In the first experiment, the nociceptive threshold for mechanical stimuli was evaluated 10, 25, 40, 55, 70, and 90 min after intraplantar (i.pl.) PTF or PPTF administration by using the Basile Analgesy meter (Ugo Basile, Varese, Italy). The paw pressure method consists of application of a force that increases at a constant rate (a certain number of grams per second). This force is continuously monitored by a pointer that moves along a linear scale. The animal’s paw is placed between plinth and pusher. When the pedal is depressed, the motor starts, thereby rotating a screw that moves the slide along the scale. The force applied to the paw by the pusher increases at a constant rate and is read on the scale (calibrated in grams) at the moment of paw withdrawal. The cutoff pressure was 400 g. The measurements were performed 3 times at 15-s intervals, and their mean was used for calculations.

In second set of experiments, a formalin test was used to mimic the nociceptive stimulation that takes place during surgical procedures. The rats were lightly anesthetized with halothane (1%–2% vol/vol for approximately 2–3 min), and 0.1 mL of a 12% formalin solution was injected subcutaneously into the dorsal surface of the left hindpaw (14,15). The influence of PTF (0.5, 1.0, or 2.0 mg/100 µL; 8–10 rats for each dose) or PPTF (1.0 or 2.0 mg/100 µL; 8–10 rats for each dose) injected i.pl. 10 min before or 10 min after formalin administration was quantified by a qualified investigator (other than the one who made injections) by counting spontaneous flinches, shakes, and jerks of the formalin-injected paw. All such behaviors are referred to as pain behavior in the text. Pain reactions were continuously counted for each animal for 90 min and then totaled over characteristic periods: 2–10 min (first phase) and 30–35 min and 85–90 min (second phase) after formalin administration.
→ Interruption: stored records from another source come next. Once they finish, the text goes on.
/-! ### What a frame and a call change -/

/-- R10, R11: a read frame moves neither the ring mode nor the headship: the node is no active head, or one in the mode that
the frame's head-passed mark gives, that meets no head flag of another node in it, or one of a higher node that it has
reported. -/
def HeadAtRest (f : WireFrame) (t : Trunk) : Prop :=
  activeHead t = true →
    t.mode = (if headPassed f = true then .closed else .opened) ∧
    (headFlag f = true → originator f = t.addr ∨
      (t.addr.toNat < (originator f).toNat ∧ t.conflictReported = true))

/-- R11, R12, R24, R28: frame `f` judged for a second head takes the node from `s` to `t`. From a lower address headship is
yielded, the roles are recomputed and HEAD_CONFLICT is reported; from a higher one it is kept, and HEAD_CONFLICT is reported
once. (The report comes after the roles, log 7.) -/
structure ConflictJudged (f : WireFrame) (s t : State) : Prop where
  /-- No second head: nothing happens. -/
  quiet : activeHead s.trunk = false ∨ headFlag f = false ∨ originator f = s.trunk.addr → t = s
  /-- A lower head. -/
  lower : activeHead s.trunk = true → headFlag f = true → (originator f).toNat < s.trunk.addr.toNat →
    t = report .headConflict ([originator f, 3] ++ epochBytes s.sp.epoch) (rolesChanged s.trunk
      { s with trunk := { s.trunk with yielded := true }, sp := { s.sp with ref := .notUsed, schedule := [] } }) ∧
    t.trunk.yielded = true ∧ activeHead t.trunk = false ∧ roleOf t.trunk = .headYielded ∧
    t.sp = { s.sp with ref := .notUsed, schedule := [] } ∧ t.mgmt.sticky.getLsbD 1 = true ∧
    Only [.trunk, .sp, .cells, .mgmt] s t
  /-- A higher head, already reported. -/
  told : activeHead s.trunk = true → headFlag f = true → s.trunk.addr.toNat < (originator f).toNat →
    s.trunk.conflictReported = true → t = s
  /-- A higher head. -/
  higher : activeHead s.trunk = true → headFlag f = true → s.trunk.addr.toNat < (originator f).toNat →
    s.trunk.conflictReported = false →
    t = report .headConflict ([originator f, roleCode (roleOf s.trunk)] ++ epochBytes s.sp.epoch)
      { s with trunk := { s.trunk with conflictReported := true } } ∧
    t.mgmt.sticky.getLsbD 1 = true ∧ Only [.trunk, .cells, .mgmt] s t

/-- R10, R12, R24: frame `f`, read, gives the active head its ring mode on the way from `s` to `t`: a change recomputes the
roles and is then reported as LINK_CHANGE (log 7). -/
structure ModeJudged (f : WireFrame) (s t : State) : Prop where
  /-- No active head, or its mode already. -/
  quiet : activeHead s.trunk = false ∨ s.trunk.mode = (if headPassed f = true then .closed else .opened) → t = s
  /-- A change of mode. -/
  moved : activeHead s.trunk = true → s.trunk.mode ≠ (if headPassed f = true then .closed else .opened) →
    (∀ u, u = rolesChanged s.trunk
        { s with trunk := { s.trunk with mode := if headPassed f = true then .closed else .opened } } →
      t = report .linkChange [0xFF, lockCode s.trunk.east.lock, lockCode s.trunk.west.lock,
        contentCode (content u.trunk .east), contentCode (content u.trunk .west),
        if headPassed f = true then 1 else 2] u) ∧
    t.trunk.mode = (if headPassed f = true then .closed else .opened) ∧ activeHead t.trunk = true ∧
    t.mgmt.sticky.getLsbD 0 = true ∧ Only [.trunk, .cells, .mgmt] s t

/-- R17, R19, R71, R76, R150: `o` is what a frame answers that brings this marker and hands on this cell, when it has been
read and the node stands at `s`. Where both are there either may be taken first, and the choice is counted (log 9). -/
def Acted (marker : Option Epoch) (cell : Option Cell) (s : State) (o : Host.Outcome State Fault Refusal) : Prop :=
  let u : State := { s with freeCount := s.freeCount + 1 }
  match marker, cell with
  | none, none => o = .next s
  | some e, none => o = .next (takeMarker e s)
  | none, some c => o = .next (receiveCell c s)
  | some e, some c => o = .next (receiveCell c (takeMarker e u)) ∨ o = .next (takeMarker e (receiveCell c u))

/-- R159, R172, R178: lamp `j` was handed the drive it now has, where that differs from the one it had; a PULSE_TRAIN waits
with the current epoch. -/
def Handed (j : LampId) (s t : State) : Prop :=
  let g := s.lamp.gens[j]
  let d := t.tally.drives[j]
  t.lamp.gens[j] =
    if d = s.tally.drives[j] then g
    else { g with drive := d, pulse := if d = .pulse then .waiting s.sp.epoch else g.pulse }

/-- R159: from `s` to `t` the lamps whose call point satisfies `P` were resolved against the register of `t`, and nothing
else of the Tally Resolver and the lamp lines changed but the call register. -/
structure LampsResolved (P : PointId → Prop) (s t : State) : Prop where
  /-- Only the calls and the drives change. -/
  tally : t.tally = { s.tally with calls := t.tally.calls, drives := t.tally.drives }
  /-- Only the generators change. -/
  lamp : t.lamp = { s.lamp with gens := t.lamp.gens }
  /-- No other block changes. -/
  only : Only [.tally, .lamp] s t
  /-- A lamp of such a call point has the drive that the tables give. -/
  resolved : ∀ j : LampId, ∀ p, s.tally.map[j].callPoint = some p → P p →
    t.tally.drives[j] = lampDrive t.tally s.tally.map[j]
  /-- Another lamp keeps its drive. -/
  kept : ∀ j : LampId, (∀ p, s.tally.map[j].callPoint = some p → ¬P p) → t.tally.drives[j] = s.tally.drives[j]
  /-- A changed drive is handed. -/
  handed : ∀ j : LampId, Handed j s t

/-- R124, R126, R127: line `i` is lost on the way from `s` to `t`, reported with this panel id: it goes to ABSENT; from BOUND
the talks of its map then end in ascending origin index, its keys are released in ascending order, and their states are
those of reset. -/
structure LineLost (i : LineId) (id : Byte) (s t : State) : Prop where
  /-- The line is ABSENT, and the others stand. -/
  line : t.panel.lines = s.panel.lines.set i
    { s.panel.lines[i] with state := .absent, panelId := none, scanNo := none, map := none, timeout := 0 }
  /-- The tables of the panels stand. -/
  tables : t.panel.maps = s.panel.maps ∧ t.panel.entries = s.panel.entries
  /-- PANEL_CHANGE is flagged. -/
  flagged : t.mgmt.sticky.getLsbD 8 = true
  /-- From another state than BOUND the report is all. -/
  unbound : ∀ u : State, u = { s with panel := { s.panel with lines := t.panel.lines } } → s.panel.lines[i].state ≠ .bound →
    t = report .panelChange ([b8 i.val, lineStateCode s.panel.lines[i].state, 0, id, 0xFF] ++ epochBytes s.sp.epoch) u
  /-- From BOUND the talks, the keys and the key states follow. -/
  bound : ∀ (u : State) (m : MapId), u = { s with panel := { s.panel with lines := t.panel.lines } } →
    s.panel.lines[i].state = .bound → s.panel.lines[i].map = some m →
    let told := report .panelChange ([b8 i.val, 1, 0, id, 0xFF] ++ epochBytes s.sp.epoch) u
    let ended := (List.finRange 64).foldl (fun v (o : OriginId) =>
      match v.talk.origins[o] with
      | some e => if e.map = m then endOrigin o v else v
      | none => v) told
    let released := (List.finRange 32).foldl (fun v k => setActive m k false v) ended
    t = { released with panel := { released.panel with keys := t.panel.keys } } ∧
    (∀ n, (∀ k, n ≠ keyIx m k) → t.panel.keys[n] = s.panel.keys[n]) ∧
    (∀ k : KeyId, keyState t m k =
      { cond := false, run := 0, held := false, active := false, auto := .idle, hold := 0, refusedLocal := false
        resolved := [], refusedPoints := [], toggled := none, window := none, route := .idle }) ∧
    (∀ (o : OriginId) e, t.talk.origins[o] = some e → e.map ≠ m ∧ s.talk.origins[o] = some e) ∧
    (∀ (o : OriginId) e, s.talk.origins[o] = some e → e.map ≠ m → t.talk.origins[o] = some e)
  /-- Nothing else changes. -/
  only : Only [.panel, .talk, .mix, .cells, .mgmt] s t

/-! ### What the node shows of itself -/

/-- R180, R186, R207, R212: the contents of the STATUS pages, byte by byte, and what the status record holds of the lamp
lines. (Absent fields: log 14. The packing of page 7: log 31. The fault states have no byte in a page: log 53.) -/
structure PagesShown (s : State) : Prop where
  /-- Page 0: role, epoch, reference, origin, show lock, load, sticky flags, buffers, queues, schedule. -/
  page0 : pageBytes s 0 =
    ([match roleOf s.trunk with | .member => 0 | .headClosed => 1 | .headOpen => 2 | .headYielded => 3] : List Byte) ++
    (match s.sp.epoch with | none => [0xFF, 0xFF] | some e => [0, e]) ++
    ([match s.sp.ref with | .ok => 0 | .lost => 1 | .notUsed => 2,
      match s.sp.origin with
      | .reference => 0 | .headFreeRun => 1 | .marker => 2 | .localFreeRun => 3 | .none => 4,
      if s.mgmt.showLock = true then 1 else 0] : List Byte) ++
    (match s.mgmt.load with
      | .closed _ => [0xFF, 0, 0, 0, 0, 0, 0]
      | .opened r => [tableCode r.table, r.requester] ++ b16 r.nextIndex ++ [r.nextSeg] ++ b16 r.judged) ++
    [s.mgmt.sticky.setWidth 8, (s.mgmt.sticky >>> 8).setWidth 8] ++
    [b8 s.cells.free, b8 s.cells.queues.urgent.length, b8 s.cells.queues.talk.length, b8 s.cells.queues.reply.length,
      b8 s.cells.queues.event.length, b8 s.cells.schedLen, b8 s.cells.cwIndex, b8 s.cells.ccwIndex]
  /-- Page 1: for East and West the lock, the content, the integrity and the two counters. -/
  page1 : pageBytes s 1 = [Port.east, .west].flatMap fun p =>
    let x := portOf s.trunk p
    ([match x.lock with | .noSignal => 0 | .acquiring => 1 | .locked => 2 | .lost => 3,
      match content s.trunk p with | .idle => 0 | .originated => 1 | .forwarded => 2,
      match x.integrity with | .clean => 0 | .isolated => 1 | .repeated => 2 | .persistent => 3] : List Byte) ++
    b16 x.badHeaders ++ b16 x.badCells
  /-- Page 2: the last refusal; for each line its state, panel id and map. -/
  page2 : pageBytes s 2 =
    (match s.router.lastRefusal with
      | none => [0xFF, 0, 0xFF, 0xFF]
      | some r => [b8 r.dest.val, r.requester] ++ (match r.epoch with | none => [0xFF, 0xFF] | some e => [0, e])) ++
    (List.finRange 8).flatMap fun i =>
      let x := s.panel.lines[i]
      [match x.state with | .absent => 0 | .bound => 1 | .unbound => 2 | .duplicate => 3, x.panelId.getD 0,
        match x.map with | none => 0xFF | some m => b8 m.val]
  /-- Page 3: a bit for each conditioned GPI, and one for each latch mark. -/
  page3 : (pageBytes s 3).length = 4 ∧ ∀ i : GpiId,
    (byteAt (pageBytes s 3) (i.val / 8)).getLsbD (i.val % 8) = s.tally.gpiState[i].cond ∧
    (byteAt (pageBytes s 3) (2 + i.val / 8)).getLsbD (i.val % 8) = s.tally.gpiState[i].mark
  /-- Pages 4 and 5: the drives of twenty lamps each. -/
  drives : (pageBytes s 4).length = 20 ∧ (pageBytes s 5).length = 20 ∧
    pageBytes s 4 ++ pageBytes s 5 = (List.finRange 40).map fun j =>
      match s.tally.drives[j] with
      | .off => 0 | .steady => 0x20 | .dim n => 0x40 ||| b8 (n % 16) | .flash _ _ => 0x60 | .pulse => 0x80
  /-- Page 6: the links, their number, and the number of free spares. -/
  page6 : pageBytes s 6 =
    ((List.range 8).flatMap fun k =>
      match s.lamp.links[k]? with | none => [0xFF, 0xFF] | some x => [b8 x.1.val, b8 x.2.val]) ++
    [b8 s.lamp.links.length, b8 ((List.finRange 48).filter fun w =>
      s.lamp.lines[w].role == .spare && s.lamp.links.all (fun x => x.2 != w) && s.lamp.lines[w].fault != .latched).length]
  /-- Page 7: six bits for each line, the lamp it carries or 63; four fields in three bytes, the first most significant. -/
  page7 : (pageBytes s 7).length = 36 ∧ ∀ w : WireId,
    let b := fun k => (byteAt (pageBytes s 7) (3 * (w.val / 4) + k)).toNat
    (b 0 * 65536 + b 1 * 256 + b 2) / 64 ^ (3 - w.val % 4) % 64 =
      match carried s.lamp w with | none => 63 | some j => j.val
  /-- The status record of the lamp lines: the links, and for each line the lamp it carries and its fault state. -/
  lamps : (lampStatus s.lamp).links = s.lamp.links ∧ ∀ w : WireId,
    (lampStatus s.lamp).carried[w] = carried s.lamp w ∧ (lampStatus s.lamp).faults[w] = s.lamp.lines[w].fault
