/-! ### The Trunk Interface -/

/-- R5, R7, R12, R22, R23, R24: an arriving frame moves its input as the table says, whatever else it brings; the other input keeps
its lock. A bad header raises the port's counter and its integrity, and enters the opposite forwarding buffer where that
output is FORWARDED once the roles are known (log 16); where it takes the input to LOST the roles are recomputed and then
LINK_CHANGE reported (log 7), and the frame enters no buffer; it does nothing else. A good header on an input that is still
not LOCKED moves the input alone. One that completes a lock has the roles recomputed and LINK_CHANGE reported (log 7), and is
then taken as on the LOCKED input it leaves (HeadshipJudged, FramesRead; log 16). (A third bad frame of an interval leaves the
integrity as it stands, log 26.) -/
def Obligations.ArrivalMovesLock : Prop :=
  ∀ (p : Port) (f : WireFrame) (s : State), isMember s.trunk = true →
    ∃ t, exec (.frameArrival p f) s = .next t ∧
      (let x := portOf s.trunk p
       let y := portOf t.trunk p
       let z := portOf s.trunk (other p)
       let moved : State → State := fun u =>
         report .linkChange [portCode p, lockCode u.trunk.east.lock, lockCode u.trunk.west.lock,
           contentCode (content u.trunk .east), contentCode (content u.trunk .west), roleCode (roleOf u.trunk)]
           (rolesChanged s.trunk u)
       (portOf t.trunk (other p)).lock = z.lock ∧
       y.seen = true ∧ y.idlePeriods = 0 ∧ y.missed = 0 ∧
       (headerGood f = true → y.badRun = 0 ∧
         (match x.lock with
         | .noSignal => y.lock = .acquiring ∧ y.goodRun = 1
         | .acquiring => y.lock = (if 8 ≤ x.goodRun + 1 then .locked else .acquiring) ∧ y.goodRun = min (x.goodRun + 1) 8
         | .locked => y.lock = .locked ∧ y.goodRun = x.goodRun
         | .lost => y.lock = .acquiring ∧ y.goodRun = 1) ∧
         (y.lock ≠ .locked → t = s.modTrunk (modPort p fun _ =>
           { x with seen := true, idlePeriods := 0, missed := 0, badRun := 0, lock := y.lock, goodRun := y.goodRun })) ∧
         (x.lock = .acquiring → 8 ≤ x.goodRun + 1 →
           exec (.frameArrival p f) s = exec (.frameArrival p f) (moved (s.modTrunk (modPort p fun _ =>
             { x with seen := true, idlePeriods := 0, missed := 0, badRun := 0, lock := .locked, goodRun := 8 })))) ) ∧
       (headerGood f = false → Only [.trunk, .cells, .mgmt] s t ∧
         t.trunk = { s.trunk with east := t.trunk.east, west := t.trunk.west } ∧
         (x.lock = .locked → 4 ≤ x.badRun + 1 →
           t = moved (s.modTrunk (modPort p fun _ => { y with buffer := x.buffer }))) ∧
         y = { x with
           seen := true, idlePeriods := 0, missed := 0, badHeaders := min (x.badHeaders + 1) 65535, lock := y.lock
           goodRun := y.goodRun, badRun := y.badRun, integrity := y.integrity, curBad := min (x.curBad + 1) 2
           buffer := y.buffer } ∧
         (match x.lock with
         | .noSignal => y.lock = .noSignal ∧ y.goodRun = x.goodRun ∧ y.badRun = x.badRun
         | .acquiring => y.lock = (if 4 ≤ x.badRun + 1 then .lost else .acquiring) ∧ y.goodRun = 0 ∧
             y.badRun = min (x.badRun + 1) 4
         | .locked => y.lock = (if 4 ≤ x.badRun + 1 then .lost else .locked) ∧ y.goodRun = x.goodRun ∧
             y.badRun = min (x.badRun + 1) 4
         | .lost => y.lock = .lost ∧ y.goodRun = x.goodRun ∧ y.badRun = 4) ∧
         y.integrity =
           (if x.prevBad = true then .persistent
            else if x.curBad = 0 then (if x.integrity = .clean then .isolated else x.integrity)
            else if x.curBad = 1 then (if x.integrity = .persistent then .persistent else .repeated)
            else x.integrity) ∧
         y.buffer =
           (if content s.trunk p = .forwarded ∧ content t.trunk p ≠ .forwarded then none else x.buffer) ∧
         portOf t.trunk (other p) = { z with
           buffer :=
             if content t.trunk (other p) = .forwarded then some f
             else if content s.trunk (other p) = .forwarded then none
             else z.buffer } ∧
         ((x.lock = .locked ↔ y.lock = .locked) → Only [.trunk] s t)))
The volume of the rat paw was measured by a plethysmometer (Ugo Basile). PTF was injected 10 min before or 10 min after formalin administration. The measurements were made 30 min after formalin injection.

In the third set of experiments, the influence of i.pl. administration of PTF (2.0 mg/100 µL; three to four rats for each dose and time point) 10 min before and 10 min after formalin administration on the level of TNF- mRNA was measured by in situ hybridization. Rats were killed by decapitation 30, 60, or 90 min after formalin (or saline) administration, and the tissue of the injected paw was taken, frozen on dry ice, cut into 12-µm-thick slices on a cryostatic microtome (Leica Microsystems, Nussloch GmbH, Germany), and processed for in situ hybridization.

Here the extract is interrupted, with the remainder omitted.